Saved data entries
-- ==== Sys2Proof/Machine/Power.lean ====
section
/-! DEFINITION. Brownout Hold, the power states, and the governor (R453 to R464). -/

namespace Sys2Proof.Machine

open Sys2Proof

/-! ## Brownout (R456 to R461) -/

/-- The warning and resume levels of VDD_CORE, in millivolts (R456). -/
def warnMv : Nat := 705

/-- The level above which a dip may end. -/
def resumeMv : Nat := 720

/-- A running chamber is held (R56, R63). -/
def State.holdChamber (s : State) (n : Nat) : State :=
  if s.chState n = 2 then (s.put (Reg.CHn_STATUS_STATE n) 5).modCh n fun c => { c with savedState := 2 } else s

/-- A held chamber goes on; the time a wait has lasted does not include the Hold (R461). -/
def State.unholdChamber (d : Nat) (s : State) (n : Nat) : State :=
  let s := s.modCh n fun c => { c with waitSince := c.waitSince.map fun w => { w with since := w.since + d } }
  if s.chState n = 5 then (s.put (Reg.CHn_STATUS_STATE n) (s.ch n).savedState).modCh n fun c => { c with savedState := 0 } else s

/-- The sixteenth dip before this one began less than one second ago (R458). -/
def State.sixteenRecent (s : State) : Bool :=
  match s.dips[15]? with
  | some t => decide (s.cycle - t < msCycles 1000)
  | none => false

/-- DIP_START (R456, R458): VDD_CORE falls below the warning level while no dip is in progress. A dip less than one second after the
sixteenth before it latches Hold. -/
def execDipStart (mv : BitVec 16) (s : State) : Host.Outcome State Fault Refusal :=
  .next (
    if warnMv ≤ mv.toNat then s
    else if s.held then { s with vddMv := mv.toNat }
    else
      let latch := s.sixteenRecent
      let s := { s with vddMv := mv.toNat, holdSince := s.cycle, dips := (s.cycle :: s.dips).take 16 }
      let s := (List.range 28).foldl State.holdChamber (s.put Reg.PCR_PSTATE_HOLD 1)
      if latch then (s.put Reg.PCR_BROWN_COUNT_LATCHED 1).logErr { sev := 3, kind := 14, source := 14 } else s)

/-- Limits of work in progress are lengthened by the time in Hold (R461): waits, claims, the step's stall and run-on, heartbeats. -/
def State.shiftTimes (s : State) (d : Nat) : State :=
  { s with
    hels := s.hels.map fun e => (e.1, { e.2 with xrecvAt := e.2.xrecvAt.map (· + d) })
    claims := s.claims.map fun c => { c with waiting := c.waiting.map fun w => { w with since := w.since + d } }
    trv := s.trv.map fun t => { t with idleAt := t.idleAt.map (· + d), failAt := t.failAt + d }
    hbSeenAt := s.hbSeenAt + d }

/-- The device enters a power state: idle and halted chambers report DOZE (R453), and Keep resets every port (R455). -/
def State.enterPower (s : State) (st : Nat) : State :=
  let s := (List.range 28).foldl (fun s n =>
    if s.chState n = 1 ∨ s.chState n = 4 then
      let old := s.chState n
      (s.put (Reg.CHn_STATUS_STATE n) 6).modCh n fun c => { c with savedState := old }
    else s) (s.put Reg.PCR_PSTATE_STATE st)
  if st = 2 then (List.range 8).foldl (fun s n => (s.resetPort n).clearArb (96 + n)) s else s

/-- What waited for the end of Hold takes effect (R461). -/
def State.runDeferred (s : State) (d : Deferred) : State :=
  match d with
  | .ctl n agent pc bad reset stop start args => s.writeCtl n agent pc bad reset stop start args
  | .portReset n => (s.resetPort n).clearArb (96 + n)
  | .latchClose m => s.closeOn m
  | .latchOpen m => s.openOn m (.latchOpen m)
  | .removed m => s.openOn m (.removed m)
  | .wake => s.toRun
  | .pstate st => s.enterPower st
  | .takeover c => s.takeOver c

/-- The device leaves Hold (R457, R461). -/
def State.resume (s : State) : State :=
  let d := s.cycle - s.holdSince
  let ds := s.deferred
  let s := (List.range 28).foldl (State.unholdChamber d) (s.put Reg.PCR_PSTATE_HOLD 0)
  ds.foldl State.runDeferred ({ s with deferred := [] }.shiftTimes d)

/-- DIP_END (R457, R458): VDD_CORE has stayed above the resume level for 10 µs; `minMv` is the lowest value of the dip. A latched Hold
stays. -/
def execDipEnd (minMv mv : BitVec 16) (s : State) : Host.Outcome State Fault Refusal :=
  .next (
    if !s.held || decide (mv.toNat ≤ resumeMv) then s
    else
      let s := { s.put Reg.PCR_BROWN_COUNT_MIN_MV minMv.toNat with vddMv := mv.toNat }
      if s.flag Reg.PCR_BROWN_COUNT_LATCHED then s else (s.countSat Reg.PCR_BROWN_COUNT_COUNT 1).resume)

/-- A RELEASE acts: Hold is latched and VDD_CORE above the resume level (R458). -/
def State.mayRelease (s : State) : Bool := s.flag Reg.PCR_BROWN_COUNT_LATCHED && decide (resumeMv < s.vddMv)

/-- A write of 1 to PCR_BROWN_CTL.RELEASE (R458). -/
def State.brownRelease (s : State) (agent : Nat) : State :=
  if s.mayRelease then
    ({ s with dips := [] }.put Reg.PCR_BROWN_COUNT_LATCHED 0).resume
  else s.violGlb agent 0 0x6400020

/-- BROWN_RELEASE (R458). -/
def execBrownRelease (s : State) : Host.Outcome State Fault Refusal := .next (s.brownRelease 0)

/-! ## Power states (R453 to R455) -/

/-- Offset of PCR_PSTATE. -/
def pstateOff : Nat := 0x6400010

/-- A write of PCR_PSTATE.REQ (R454): RUN brings the device back; 3 acts as RUN and is counted. -/
def State.requestPower (s : State) (agent req : Nat) : State :=
  let s := s.put Reg.PCR_PSTATE_REQ req
  let s := if req = 3 then s.violGlb agent 0 pstateOff else s
  if req = 0 ∨ req = 3 then s.wake else s

/-- PSTATE_REQUEST (R454). -/
def execPstateRequest (req : BitVec 2) (s : State) : Host.Outcome State Fault Refusal := .next (s.requestPower 0 req.toNat)

/-- A coder job of a chamber runs or is posted. -/
def State.coderBusy (s : State) (n : Nat) : Bool :=
  (s.ch n).tableLoad.isSome || (s.ch n).codeJob.isSome ||
  (s.flag (Reg.CHn_XC_CTL_ENABLE n) && s.jobPosted (8 + n) (s.get (Reg.CHn_XC_CTL_JOB_SIG n)) (s.ring (8 + n)).taken)

/-- The conditions of Doze (R454). -/
def State.mayDoze (s : State) : Bool :=
  !s.stepRuns && (List.range 28).all fun n => [0, 1, 4, 6].contains (s.chState n) && (s.ch n).halt.isNone && !s.coderBusy n

/-- A record is posted to a unit's ring and not taken. -/
def State.ringBusy (s : State) (enabled : Bool) (id sig : Nat) : Bool := enabled && s.jobPosted id sig (s.ring id).taken

/-- A Siphon job is posted and not done. -/
def State.siphonBusy (s : State) : Bool :=
  s.flag Reg.SIP_CTL_ENABLE &&
  s.jobPosted 0 (s.get Reg.SIP_CTL_JOB_SIG) (s.get Reg.SIP_PROGRESS_ROUTE_DONE + s.get Reg.SIP_PROGRESS_COMBINE_DONE)

/-- The conditions of Keep (R454). -/
def State.mayKeep (s : State) : Bool :=
  s.mayDoze && !s.isTwin && s.get Reg.GLB_KPR_STATE_STATE == 0 && !s.siphonBusy && s.heldEnds.isEmpty && s.dispatchQ.isEmpty &&
  s.hlcJobs.isEmpty && s.hlcQueue.isEmpty && !s.ringBusy (s.flag Reg.HLC_CTL_ENABLE) 2 (s.get Reg.HLC_CTL_JOB_SIG) &&
  s.flsQueue.isEmpty && s.moves.isEmpty && !s.ringBusy (s.flag Reg.FLS_CTL_ENABLE) 3 (s.get Reg.FLS_CTL_JOB_SIG) &&
  s.cuJobs.isEmpty && s.cuQueue.isEmpty &&
  ([0, 1].all fun u => !s.ringBusy (s.flag (Reg.HGPn_CU_CTL_ENABLE u)) (4 + u) (s.get (Reg.HGPn_CU_CTL_JOB_SIG u))) &&
  slotList.all fun m => s.slotState m != 2 && s.slotState m != 4

/-- IDLE_US in cycles. -/
def State.idleCycles (s : State) : Nat := s.get Reg.PCR_PSTATE_IDLE_US * 1700

/-- A power state is entered, after Hold if the device is in it (R461). -/
def State.enterOrDefer (s : State) (st : Nat) : State :=
  if s.held then { s with deferred := s.deferred ++ [.pstate st] } else s.enterPower st

/-- DOZE_ENTRY (R454). -/
def execDozeEntry (s : State) : Host.Outcome State Fault Refusal :=
  let req := s.get Reg.PCR_PSTATE_REQ
  .next (
    if (req = 1 ∨ req = 2) ∧ s.get Reg.PCR_PSTATE_STATE = 0 ∧ !s.inReset ∧ s.mayDoze ∧ s.idleCycles ≤ s.dozeIdle then s.enterOrDefer 1
    else s)

/-- KEEP_ENTRY (R454, R455). -/
def execKeepEntry (s : State) : Host.Outcome State Fault Refusal :=
  .next (
    if s.get Reg.PCR_PSTATE_REQ = 2 ∧ s.get Reg.PCR_PSTATE_STATE ≠ 2 ∧ !s.inReset ∧ s.mayKeep ∧ s.idleCycles ≤ s.keepIdle then
      s.enterOrDefer 2
    else s)

/-- POWER_STATE_EXIT (R455): work has arrived that the state cannot serve. -/
def execPowerStateExit (s : State) : Host.Outcome State Fault Refusal := .next s.wake

/-! ## The governor (R462 to R464) -/

/-- One limit judged: exceeded, and at least 2 % (or 2 °C) below it. -/
structure Judged where
  above : Bool
  below : Bool
  deriving DecidableEq, Repr

/-- A power or current figure in thousandths against its limit. -/
def judgeFigure (x limit : Nat) : Judged := ⟨decide (1000 * limit < x), decide (100 * x ≤ 98 * (1000 * limit))⟩

/-- A temperature in 1/16 degree against its target. -/
def judgeTemp (x target : Nat) : Judged := ⟨decide (16 * target < x), decide (x + 32 ≤ 16 * target)⟩

/-- The five limits in the order of PCR_GOV_STAT.LIMITER. -/
def State.judge (s : State) (g : GovSample) : List Judged :=
  let icc := judgeFigure g.icc.toNat (s.get Reg.PCR_GOV_CFG_ICC_A)
  [judgeFigure g.pl1.toNat (s.get Reg.PCR_GOV_CFG_PL1_W), judgeFigure g.pl2.toNat (s.get Reg.PCR_GOV_CFG_PL2_W),
   ⟨icc.above || s.iccSeen, icc.below && !s.iccSeen⟩, judgeTemp g.logic.toNat (s.get Reg.PCR_THERM_CFG_LOGIC_TGT),
   judgeTemp g.dram.toNat (s.get Reg.PCR_THERM_CFG_DRAM_TGT)]

/-- One duty lowered by 1, DUTY_H first or DUTY_A first, down to the floor of 8 (R463, R464). -/
def State.lowerDuty (s : State) (hFirst : Bool) : State :=
  let a := s.get Reg.PCR_GOV_STAT_DUTY_A
  let h := s.get Reg.PCR_GOV_STAT_DUTY_H
  if (hFirst ∨ a ≤ 8) ∧ 8 < h then s.put Reg.PCR_GOV_STAT_DUTY_H (h - 1)
  else if 8 < a then s.put Reg.PCR_GOV_STAT_DUTY_A (a - 1) else s

/-- One duty raised by 1, DUTY_A first or DUTY_H first, up to 64. -/
def State.raiseDuty (s : State) (aFirst : Bool) : State :=
  let a := s.get Reg.PCR_GOV_STAT_DUTY_A
  let h := s.get Reg.PCR_GOV_STAT_DUTY_H
  if (aFirst ∨ 64 ≤ h) ∧ a < 64 then s.put Reg.PCR_GOV_STAT_DUTY_A (a + 1)
  else if h < 64 then s.put Reg.PCR_GOV_STAT_DUTY_H (h + 1) else s

/-- Which duty goes first where both a DRAM temperature and another limit are exceeded is open (R464): a free value. -/
def State.lowerFor (s : State) (dram other : Bool) : State :=
  if dram && other then
    let (n, s) := s.drawFree
    let hFirst := (Config.freeWord n).toNat % 2 == 1
    { s.lowerDuty hFirst with govDram := hFirst }
  else { s.lowerDuty dram with govDram := dram }

/-- GOVERNOR_INTERVAL (R464). -/
def execGovernorInterval (g : GovSample) (s : State) : Host.Outcome State Fault Refusal :=
  let js := s.judge g
  let above := fun i => ((js[i]?).map (·.above)).getD false
  let limiter := (List.range 5).foldl (fun x i => x + b2n (above i) * 2 ^ i) 0
  let s := s.puts [(Reg.PCR_GOV_STAT_POWER_W, g.power.toNat / 1000), (Reg.PCR_GOV_STAT_LIMITER, limiter),
    (Reg.PCR_TEMP_LOGIC_DEG, g.logic.toNat), (Reg.PCR_TEMP_DRAM_DEG, g.dram.toNat)]
  let s := { s with iccSeen := false }
  .next (
    if limiter ≠ 0 then s.lowerFor (above 4) (above 0 || above 1 || above 2 || above 3)
    else if js.all (·.below) then s.raiseDuty s.govDram else s)

/-- ICC_EXCESS (R464): a VDD_CORE current sample, in mA, above ICC_A lowers DUTY_A by 8. -/
def execIccExcess (ma : BitVec 24) (s : State) : Host.Outcome State Fault Refusal :=
  .next (
    if 1000 * s.get Reg.PCR_GOV_CFG_ICC_A < ma.toNat then
      { s.put Reg.PCR_GOV_STAT_DUTY_A (max 8 (s.get Reg.PCR_GOV_STAT_DUTY_A - 8)) with iccSeen := true, govDram := false }
    else s)

/-- A word with its fields cut to their ceilings: each field's bits and its ceiling. -/
def clampWord (w : Nat) : List (Nat × Nat × Nat) → Nat
  | [] => w
  | (hi, lo, top) :: fs => clampWord (setBits w hi lo (min (bits w hi lo) top)) fs

/-- Ceilings of PCR_GOV_CFG and of PCR_THERM_CFG (R462). -/
def govCeilings (therm : Bool) : List (Nat × Nat × Nat) :=
  if therm then [(15, 8, 95), (7, 0, 100)] else [(47, 32, 1100), (31, 16, 1000), (15, 0, 850)]

/-- A write of a governor limit register (R462): a limit above its ceiling takes the ceiling, and the write is counted. -/
def State.writeGov (s : State) (agent : Nat) (therm : Bool) (w : Nat) : State :=
  let off := if therm then 0x6400038 else 0x6400028
  let v := clampWord w (govCeilings therm)
  if v = w then s.plainWrite agent off w else (s.violGlb agent 0 off).takeWord off v

/-- GOV_LIMIT_WRITE (R462): PCR_THERM_CFG or PCR_GOV_CFG. -/
def execGovLimitWrite (therm : Bool) (v : Word) (s : State) : Host.Outcome State Fault Refusal := .next (s.writeGov 0 therm v.toNat)

end Sys2Proof.Machine
end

Your assignment -> Wherever the string "enterOrDefer" appears in the entries, copy that line.

Result of the task ->
def State.enterOrDefer (s : State) (st : Nat) : State :=
    if (req = 1 ∨ req = 2) ∧ s.get Reg.PCR_PSTATE_STATE = 0 ∧ !s.inReset ∧ s.mayDoze ∧ s.idleCycles ≤ s.dozeIdle then s.enterOrDefer 1
      s.enterOrDefer 2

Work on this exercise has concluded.